长城基金曲少杰:港股有色行情有望延续
Xin Lang Cai Jing·2026-01-08 06:32

Core Viewpoint - The Hong Kong stock market's non-ferrous metal sector is experiencing a collective rise, with expectations for this trend to continue due to a favorable global environment for the industry [1][4]. Short-term Analysis - The resource, electricity, and non-ferrous metal sectors are benefiting from supply shortages under the "anti-involution" logic, as indicated by recent government documents highlighting the impact of "involution" on profit margins and sustainable development [1][4]. - The government has proposed three measures: 1. Establishing production capacity ceilings for major metals like copper, lead, and zinc to control new capacity [1][4]. 2. Merging and restructuring strategic metals to enhance industry concentration and control over the supply chain [1][4]. 3. Encouraging companies to shift towards personalized, high-value-added products while maintaining competition in deep processing industries [1][4]. Mid-term Outlook - Factors such as the Federal Reserve's interest rate cut plans, market supply-demand imbalances, and advancements in electricity infrastructure are expected to positively influence the industry [1][4]. Long-term Perspective - The development of artificial intelligence (AI) relies heavily on computing power, with major countries like the U.S. and China increasing investments in computing centers.
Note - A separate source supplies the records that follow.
/-- R485: the records of an image. -/
def imageRecords (img : List Byte) : Option (List CfgRecord) :=
  cfgRecords (numAt img 20 4) (slice img 48 (img.length - 112))

/-- R130: a lane's rate ceiling is not a slower code than its floor. -/
def State.ratesOk (s : State) (x : LaneId) : Bool := decide (s.get x 0x200300 ≤ s.get x 0x200200)

/-- R487, R488: the records of a checked image at lane x: the layout of every record, then the values. The code of the
first failure stands in `ans` (log 41: DEDUCED). -/
def State.imageBody (s : State) (x : LaneId) (img : List Byte) : State :=
  match imageRecords img with
  | none => s.abort abFormat
  | some cs =>
    if !cs.all CfgRecord.ok then s.abort abFormat
    else
      let t := (if imageRestores img then (s.restoreModule).restoreLane x else s).checkRecords x cs
      if t.ans.code ≠ 0 ∨ (t.ratesOk x && t.ratesOk x.peer) = true then t else s.abort abRange

/-- R488: the validation of an image at lane x, with what it leaves there if it is valid. -/
def State.imageOutcome (s : State) (x : LaneId) (img : List Byte) : State :=
  let c := s.imageCheck x img
  if c = 0 then s.imageBody x img else s.abort c

/-- Data of event 0041h (R432). -/
def imageData (code : Nat) (img : List Byte) : List Byte :=
  toBytes 1 (if code = 0 then 1 else 2) ++ toBytes 3 0 ++ toBytes 4 code ++ toBytes 4 (crc32c img)

/-- A record of an entry that the module holds once: it is written once, whatever the lanes. -/
def CfgRecord.shared (c : CfgRecord) : Bool :=
  (lookupRow c.index c.sub).any (fun r => decide (r.scope = .module) || r.isSession)

/-- R487, R491: one record takes effect at the lanes that it reaches among those given (log 41: DEDUCED). -/
def State.takeRecord (s : State) (xs : List LaneId) (c : CfgRecord) : State :=
  let ys := xs.filter c.reaches
  (if c.shared then ys.take 1 else ys).foldl (fun s y => s.writeRecord y c) s

/-- R478, R487, R491: a valid image takes effect at the lanes given, in one step: the defaults, then the records in body
order. -/
def State.takeImage (s : State) (xs : List LaneId) (img : List Byte) : State :=
  let s := if xs ≠ [] ∧ imageRestores img = true then xs.foldl State.restoreLane s.restoreModule else s
  ((imageRecords img).getD []).foldl (fun s c => s.takeRecord xs c) s

/-- R488, R489: the outcome of an image at lane x: its counter and its label, or the refusal; and event 0041h (log 23:
DEDUCED, 55: DEDUCED). -/
def State.imageDone (s : State) (x : LaneId) (o : Answer) (img : List Byte) : State :=
  let s :=
    if o.code = 0 then (s.put x 0x101201 (numAt img 16 4)).updSec (fun k => { k with label := slice img 32 16 })
    else if o.code = abState then s.refuse ⟨.image, .lane x⟩ (numAt o.data 0 2) (numAt o.data 2 1)
    else s
  (s.record x 0x0041 (imageData o.code img)).follow x 27 (decide (o.code ≠ 0))

/-- R478, R488, R491: each of the lanes xs validates an image, and the valid ones take it, all of it in one step; lane x,
in possession or the one named, answers with its own outcome (log 41: DEDUCED). -/
def State.applyImage (s : State) (x : LaneId) (xs : List LaneId) (img : List Byte) : State :=
  let valid := xs.filter (fun y => decide ((s.imageOutcome y img).ans.code = 0))
  let t := s.takeImage valid img
  let t := xs.foldl (fun (t : State) y => t.imageDone y (s.imageOutcome y img).ans img) t
  let code := (s.imageOutcome x img).ans.code
  if code = 0 then t.answer 0 else t.abort code

/-- The lanes that an image reaches: both awake ones through the acting selector, else the one named (R491). -/
def State.imageLanes (s : State) (sel : Sel) : List LaneId :=
  match sel with
  | .acting => [LaneId.A, .B].filter s.available
  | .lane x => [x]

/-- R381, R487, R491: the image is newer than the writes still owed to a lane that misses it: of the entries that it names
there, or sets to their defaults, none is owed any more. -/
def State.supersede (s : State) (x : LaneId) (img : List Byte) : State :=
  let named := ((imageRecords img).getD []).filter (fun c => c.reaches x)
  { s with owed := s.owed.filter (fun e => decide (e.1 ≠ x) ||
      !((imageRestores img && restoredRegister e.2) || named.any (fun c => decide (key c.index c.sub = e.2)))) }

/-- APPLY_CONFIGURATION (R478, R484 to R491): entry 1631h, the image length. A lane that is not awake takes the image
later. -/
def doApplyConfiguration (acc : Acc) (len : BitVec 32) (s : State) : State :=
  s.command acc 0x1631 0 2 (fun _ => !s.rolling) (decide (1 ≤ len.toNat ∧ len.toNat ≤ 1048576)) (fun x =>
    let img := s.sec.staged len.toNat
    let xs := s.imageLanes acc.sel
    let t := s.applyImage x xs img
    if t.ans.code = 0 ∧ acc.sel = .acting ∧ xs.length < 2 then
      (t.updSec (fun k => { k with missed := k.missed ++ [(x.peer, img)] })).supersede x.peer img
    else t)

/-- R68, R491: what a lane takes of an image that it missed: the records of its own entries, and those of node entries that
name it alone. Every other node entry comes from the lane in possession, with what was written since, and the module's
entries took the image when it was applied. -/
def CfgRecord.isOwn (c : CfgRecord) (x : LaneId) : Bool :=
  c.reaches x && !c.shared &&
    (lookupRow c.index c.sub).any (fun r => decide (r.scope = .lane) || decide (c.sel ≠ 0))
However, electricity shortages are limiting the growth of the AI industry [1][4]. - The demand for energy, electricity, and metals driven by AI computing centers has surpassed traditional supply-demand logic, intensifying electricity supply constraints and significantly increasing market demand for oil, gas, copper, and aluminum [1][4]. Future Trends - By 2026, the resource and non-ferrous metal sectors are expected to continue experiencing supply shortages, rising demand, stable prices, and profits concentrating upstream [2][5].